### Records supplied ###
-- ==== Sys2Proof/Laws/Exec/Mirror.lean ====
section
/-! SUPPORT. What the commands of Machine/Mirror.lean may do: each completes and touches only the parts of its mask (`Edits`). -/

set_option linter.unusedTactic false
set_option linter.unreachableTactic false
set_option Elab.async false

namespace Sys2Proof.Machine

theorem execAcceptNotice_edits {x0 x1 x2 x3 x4 s} : ∃ d', execAcceptNotice x0 x1 x2 x3 x4 s = .next { s with dev := d' } ∧ Edits 0x34c240004cb0b s.dev d' := by
  refine ⟨_, rfl, ?_⟩
  try dsimp only
  obtain ⟨p, d⟩ := s
  try dsimp -zeta only
  repeat' first | with_reducible exact Edits.refl _ | with_reducible assumption | (with_reducible apply Dev.arrived_edits <;> first | with_reducible assumption | decide | (dsimp only; decide) | skip) | (with_reducible apply Dev.runnerIn_edits <;> [decide; (intros; try beta_reduce); skip]) | (with_reducible apply Dev.putWindow_edits <;> first | with_reducible assumption | decide | (dsimp only; decide) | skip) | with_reducible refine Edits.foldl _ (fun _ _ _ => ?_) _ ?_ | (extract_lets -merge +onlyGivenNames x; first | (refine (fun _ : Edits 0x34c240004cb0b d x => ?_) ?_; (on_goal 1 => clear_value x); (on_goal 2 => subst x)) | (have _h : ∃ y : Fld, y = x := ⟨x, rfl⟩; clear _h; subst x) | (have _h : ∃ y : Tsu, y = x := ⟨x, rfl⟩; clear _h; subst x) | (have _h : ∃ y : TrlRt, y = x := ⟨x, rfl⟩; clear _h; subst x) | (have _h : ∃ y : Clo, y = x := ⟨x, rfl⟩; clear _h; subst x) | (have _h : ∃ y : Face, y = x := ⟨x, rfl⟩; clear _h; subst x) | (have _h : ∃ y : HostIf, y = x := ⟨x, rfl⟩; clear _h; subst x) | (have _h : ∃ y : (_ → _), y = x := ⟨x, rfl⟩; clear _h; subst x) | clear_value x | subst x) | split | with_reducible refine Edits.upd (h := ?_)

theorem execCommand_edits {x0 x1 x2 s} : ∃ d', execCommand x0 x1 x2 s = .next { s with dev := d' } ∧ Edits 0x76e2e000ffe4b s.dev d' := by
  refine ⟨_, rfl, ?_⟩
  try dsimp only
  obtain ⟨p, d⟩ := s
  try dsimp -zeta only
  repeat' first | with_reducible exact Edits.refl _ | with_reducible assumption | (with_reducible apply Dev.applyCmd_edits; with_reducible assumption; decide) | (with_reducible apply Dev.applyCmd_snd_edits <;> first | with_reducible assumption | decide | (dsimp only; decide) | skip) | (with_reducible apply Dev.cmdApplied_edits <;> first | with_reducible assumption | decide | (dsimp only; decide) | skip) | (with_reducible apply Dev.runnerIn_edits <;> [decide; (intros; try beta_reduce); skip]) | (with_reducible apply Dev.sendRunner_edits <;> first | with_reducible assumption | decide | (dsimp only; decide) | skip) | with_reducible refine Edits.foldl _ (fun _ _ _ => ?_) _ ?_ | (extract_lets -merge +onlyGivenNames x; first | (refine (fun _ : Edits 0x76e2e000ffe4b d x => ?_) ?_; (on_goal 1 => clear_value x); (on_goal 2 => subst x)) | (have _h : ∃ y : Fld, y = x := ⟨x, rfl⟩; clear _h; subst x) | (have _h : ∃ y : Tsu, y = x := ⟨x, rfl⟩; clear _h; subst x) | (have _h : ∃ y : TrlRt, y = x := ⟨x, rfl⟩; clear _h; subst x) | (have _h : ∃ y : Clo, y = x := ⟨x, rfl⟩; clear _h; subst x) | (have _h : ∃ y : Face, y = x := ⟨x, rfl⟩; clear _h; subst x) | (have _h : ∃ y : HostIf, y = x := ⟨x, rfl⟩; clear _h; subst x) | (have _h : ∃ y : (_ → _), y = x := ⟨x, rfl⟩; clear _h; subst x) | clear_value x | subst x) | split | with_reducible refine Edits.upd (h := ?_)

theorem execConfirm_edits {x0 x1 s} : ∃ d', execConfirm x0 x1 s = .next { s with dev := d' } ∧ Edits 0x74f7e800fff0b s.dev d' := by
  refine ⟨_, rfl, ?_⟩
  try dsimp only
  obtain ⟨p, d⟩ := s
  try dsimp -zeta only
  repeat' first | with_reducible exact Edits.refl _ | with_reducible assumption | (with_reducible apply Dev.commitItem_edits <;> first | with_reducible assumption | decide | (dsimp only; decide) | skip) | (with_reducible apply Dev.countBy_lit_edits <;> [decide; skip]) | (with_reducible apply Dev.countBy_edits <;> first | with_reducible assumption | decide | (dsimp only; decide) | skip) | (with_reducible apply Dev.handoverCheck_edits <;> first | with_reducible assumption | decide | (dsimp only; decide) | skip) | (with_reducible apply Dev.releaseAccepts_edits <;> first | with_reducible assumption | decide | (dsimp only; decide) | skip) | (with_reducible apply Dev.runnerIn_edits <;> [decide; (intros; try beta_reduce); skip]) | (with_reducible apply Dev.set_at_edits <;> first | with_reducible assumption | decide | (dsimp only; decide) | skip) | (with_reducible apply Dev.set_at2_edits <;> first | with_reducible assumption | decide | (dsimp only; decide) | skip) | (with_reducible apply Dev.set_edits <;> first | with_reducible assumption | decide | (dsimp only; decide) | skip) | (with_reducible apply Dev.setWide_lit_edits <;> [decide; decide; skip]) | (with_reducible apply Dev.setWide_edits <;> first | with_reducible assumption | decide | (dsimp only; decide) | skip) | (with_reducible apply Dev.showIng_edits <;> first | with_reducible assumption | decide | (dsimp only; decide) | skip) | with_reducible refine Edits.foldl _ (fun _ _ _ => ?_) _ ?_ | (extract_lets -merge +onlyGivenNames x; first | (refine (fun _ : Edits 0x74f7e800fff0b d x => ?_) ?_; (on_goal 1 => clear_value x); (on_goal 2 => subst x)) | (have _h : ∃ y : Fld, y = x := ⟨x, rfl⟩; clear _h; subst x) | (have _h : ∃ y : Tsu, y = x := ⟨x, rfl⟩; clear _h; subst x) | (have _h : ∃ y : TrlRt, y = x := ⟨x, rfl⟩; clear _h; subst x) | (have _h : ∃ y : Clo, y = x := ⟨x, rfl⟩; clear _h; subst x) | (have _h : ∃ y : Face, y = x := ⟨x, rfl⟩; clear _h; subst x) | (have _h : ∃ y : HostIf, y = x := ⟨x, rfl⟩; clear _h; subst x) | (have _h : ∃ y : (_ → _), y = x := ⟨x, rfl⟩; clear _h; subst x) | clear_value x | subst x) | split | with_reducible refine Edits.upd (h := ?_)

theorem execDigest_edits {x0 x1 s} : ∃ d', execDigest x0 x1 s = .next { s with dev := d' } ∧ Edits 0x340148004c003 s.dev d' := by
  refine ⟨_, rfl, ?_⟩
  try dsimp only
  obtain ⟨p, d⟩ := s
  try dsimp -zeta only
  repeat' first | with_reducible exact Edits.refl _ | with_reducible assumption | (with_reducible apply Dev.count_lit_edits <;> [decide; skip]) | (with_reducible apply Dev.count_edits <;> first | with_reducible assumption | decide | (dsimp only; decide) | skip) | (with_reducible apply Dev.runnerIn_edits <;> [decide; (intros; try beta_reduce); skip]) | (with_reducible apply Dev.unfit_edits <;> first | with_reducible assumption | decide | (dsimp only; decide) | skip) | with_reducible refine Edits.foldl _ (fun _ _ _ => ?_) _ ?_ | (extract_lets -merge +onlyGivenNames x; first | (refine (fun _ : Edits 0x340148004c003 d x => ?_) ?_; (on_goal 1 => clear_value x); (on_goal 2 => subst x)) | (have _h : ∃ y : Fld, y = x := ⟨x, rfl⟩; clear _h; subst x) | (have _h : ∃ y : Tsu, y = x := ⟨x, rfl⟩; clear _h; subst x) | (have _h : ∃ y : TrlRt, y = x := ⟨x, rfl⟩; clear _h; subst x) | (have _h : ∃ y : Clo, y = x := ⟨x, rfl⟩; clear _h; subst x) | (have _h : ∃ y : Face, y = x := ⟨x, rfl⟩; clear _h; subst x) | (have _h : ∃ y : HostIf, y = x := ⟨x, rfl⟩; clear _h; subst x) | (have _h : ∃ y : (_ → _), y = x := ⟨x, rfl⟩; clear _h; subst x) | clear_value x | subst x) | split | with_reducible refine Edits.upd (h := ?_)

theorem execDownConfirm_edits {x0 x1 x2 s} : ∃ d', execDownConfirm x0 x1 x2 s = .next { s with dev := d' } ∧ Edits 0x34c240004e70b s.dev d' := by
  refine ⟨_, rfl, ?_⟩
  try dsimp only
  obtain ⟨p, d⟩ := s
  try dsimp -zeta only
  repeat' first | with_reducible exact Edits.refl _ | with_reducible assumption | (with_reducible apply Dev.dropOrder_edits <;> first | with_reducible assumption | decide | (dsimp only; decide) | skip) | (with_reducible apply Dev.orderOutcome_edits <;> first | with_reducible assumption | decide | (dsimp only; decide) | skip) | (with_reducible apply Dev.runnerIn_edits <;> [decide; (intros; try beta_reduce); skip]) | with_reducible refine Edits.foldl _ (fun _ _ _ => ?_) _ ?_ | (extract_lets -merge +onlyGivenNames x; first | (refine (fun _ : Edits 0x34c240004e70b d x => ?_) ?_; (on_goal 1 => clear_value x); (on_goal 2 => subst x)) | (have _h : ∃ y : Fld, y = x := ⟨x, rfl⟩; clear _h; subst x) | (have _h : ∃ y : Tsu, y = x := ⟨x, rfl⟩; clear _h; subst x) | (have _h : ∃ y : TrlRt, y = x := ⟨x, rfl⟩; clear _h; subst x) | (have _h : ∃ y : Clo, y = x := ⟨x, rfl⟩; clear _h; subst x) | (have _h : ∃ y : Face, y = x := ⟨x, rfl⟩; clear _h; subst x) | (have _h : ∃ y : HostIf, y = x := ⟨x, rfl⟩; clear _h; subst x) | (have _h : ∃ y : (_ → _), y = x := ⟨x, rfl⟩; clear _h; subst x) | clear_value x | subst x) | split | with_reducible refine Edits.upd (h := ?_)

theorem execForwardDown_edits {x0 x1 x2 x3 x4 s} : ∃ d', execForwardDown x0 x1 x2 x3 x4 s = .next { s with dev := d' } ∧ Edits 0x108200004230a s.dev d' := by
  refine ⟨_, rfl, ?_⟩
  try dsimp only
  obtain ⟨p, d⟩ := s
  try dsimp -zeta only
  repeat' first | with_reducible exact Edits.refl _ | with_reducible assumption | (with_reducible apply Dev.count_lit_edits <;> [decide; skip]) | (with_reducible apply Dev.count_edits <;> first | with_reducible assumption | decide | (dsimp only; decide) | skip) | (with_reducible apply Dev.csma_edits; with_reducible assumption; decide) | (with_reducible apply Dev.csma_snd_edits <;> first | with_reducible assumption | decide | (dsimp only; decide) | skip) | (with_reducible apply Dev.newOrder_edits; with_reducible assumption; decide) | (with_reducible apply Dev.newOrder_snd_edits <;> first | with_reducible assumption | decide | (dsimp only; decide) | skip) | (with_reducible apply Dev.orderWindow_edits <;> first | with_reducible assumption | decide | (dsimp only; decide) | skip) | (with_reducible apply Dev.runnerIn_edits <;> [decide; (intros; try beta_reduce); skip]) | (with_reducible apply Dev.sendOrder_edits <;> first | with_reducible assumption | decide | (dsimp only; decide) | skip) | (with_reducible apply Dev.sendTo_edits; with_reducible assumption; decide) | (with_reducible apply Edits.getD <;> [(intro _ _); skip]) | with_reducible refine Edits.foldl _ (fun _ _ _ => ?_) _ ?_ | (extract_lets -merge +onlyGivenNames x; first | (refine (fun _ : Edits 0x108200004230a d x => ?_) ?_; (on_goal 1 => clear_value x); (on_goal 2 => subst x)) | (have _h : ∃ y : Fld, y = x := ⟨x, rfl⟩; clear _h; subst x) | (have _h : ∃ y : Tsu, y = x := ⟨x, rfl⟩; clear _h; subst x) | (have _h : ∃ y : TrlRt, y = x := ⟨x, rfl⟩; clear _h; subst x) | (have _h : ∃ y : Clo, y = x := ⟨x, rfl⟩; clear _h; subst x) | (have _h : ∃ y : Face, y = x := ⟨x, rfl⟩; clear _h; subst x) | (have _h : ∃ y : HostIf, y = x := ⟨x, rfl⟩; clear _h; subst x) | (have _h : ∃ y : (_ → _), y = x := ⟨x, rfl⟩; clear _h; subst x) | clear_value x | subst x) | split | with_reducible refine Edits.upd (h := ?_)

theorem execForwardUp_edits {x0 x1 s} : ∃ d', execForwardUp x0 x1 s = .next { s with dev := d' } ∧ Edits 0x34f3f000eef6b s.dev d' := by
  refine ⟨_, rfl, ?_⟩
  try dsimp only
  obtain ⟨p, d⟩ := s
  try dsimp -zeta only
  repeat' first | with_reducible exact Edits.refl _ | with_reducible assumption | (with_reducible apply Dev.count_lit_edits <;> [decide; skip]) | (with_reducible apply Dev.count_edits <;> first | with_reducible assumption | decide | (dsimp only; decide) | skip) | (with_reducible apply Dev.runnerIn_edits <;> [decide; (intros; try beta_reduce); skip]) | (with_reducible apply Dev.stage_edits <;> first | with_reducible assumption | decide | (dsimp only; decide) | skip) | with_reducible refine Edits.foldl _ (fun _ _ _ => ?_) _ ?_ | (extract_lets -merge +onlyGivenNames x; first | (refine (fun _ : Edits 0x34f3f000eef6b d x => ?_) ?_; (on_goal 1 => clear_value x); (on_goal 2 => subst x)) | (have _h : ∃ y : Fld, y = x := ⟨x, rfl⟩; clear _h; subst x) | (have _h : ∃ y : Tsu, y = x := ⟨x, rfl⟩; clear _h; subst x) | (have _h : ∃ y : TrlRt, y = x := ⟨x, rfl⟩; clear _h; subst x) | (have _h : ∃ y : Clo, y = x := ⟨x, rfl⟩; clear _h; subst x) | (have _h : ∃ y : Face, y = x := ⟨x, rfl⟩; clear _h; subst x) | (have _h : ∃ y : HostIf, y = x := ⟨x, rfl⟩; clear _h; subst x) | (have _h : ∃ y : (_ → _), y = x := ⟨x, rfl⟩; clear _h; subst x) | clear_value x | subst x) | split | with_reducible refine Edits.upd (h := ?_)

theorem execHello_edits {x0 x1 s} : ∃ d', execHello x0 x1 s = .next { s with dev := d' } ∧ Edits 0x34f7e800fffcb s.dev d' := by
  refine ⟨_, rfl, ?_⟩
  try dsimp only
  obtain ⟨p, d⟩ := s
  try dsimp -zeta only
  repeat' first | with_reducible exact Edits.refl _ | with_reducible assumption | (with_reducible apply Dev.occur_edits <;> first | with_reducible assumption | decide | (dsimp only; decide) | skip) | (with_reducible apply Dev.partnerHello_edits <;> first | with_reducible assumption | decide | (dsimp only; decide) | skip) | (with_reducible apply Dev.runnerIn_edits <;> [decide; (intros; try beta_reduce); skip]) | (with_reducible apply Dev.set_at_edits <;> first | with_reducible assumption | decide | (dsimp only; decide) | skip) | (with_reducible apply Dev.set_at2_edits <;> first | with_reducible assumption | decide | (dsimp only; decide) | skip) | (with_reducible apply Dev.set_edits <;> first | with_reducible assumption | decide | (dsimp only; decide) | skip) | (with_reducible apply Dev.setLink_edits <;> first | with_reducible assumption | decide | (dsimp only; decide) | skip) | with_reducible refine Edits.foldl _ (fun _ _ _ => ?_) _ ?_ | (extract_lets -merge +onlyGivenNames x; first | (refine (fun _ : Edits 0x34f7e800fffcb d x => ?_) ?_; (on_goal 1 => clear_value x); (on_goal 2 => subst x)) | (have _h : ∃ y : Fld, y = x := ⟨x, rfl⟩; clear _h; subst x) | (have _h : ∃ y : Tsu, y = x := ⟨x, rfl⟩; clear _h; subst x) | (have _h : ∃ y : TrlRt, y = x := ⟨x, rfl⟩; clear _h; subst x) | (have _h : ∃ y : Clo, y = x := ⟨x, rfl⟩; clear _h; subst x) | (have _h : ∃ y : Face, y = x := ⟨x, rfl⟩; clear _h; subst x) | (have _h : ∃ y : HostIf, y = x := ⟨x, rfl⟩; clear _h; subst x) | (have _h : ∃ y : (_ → _), y = x := ⟨x, rfl⟩; clear _h; subst x) | clear_value x | subst x) | split | with_reducible refine Edits.upd (h := ?_)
###
### Problem statement
Search the data above for the string "Machine" and return every line that has it.

### Response area
/-! SUPPORT. What the commands of Machine/Mirror.lean may do: each completes and touches only the parts of its mask (`Edits`). -/
namespace Sys2Proof.Machine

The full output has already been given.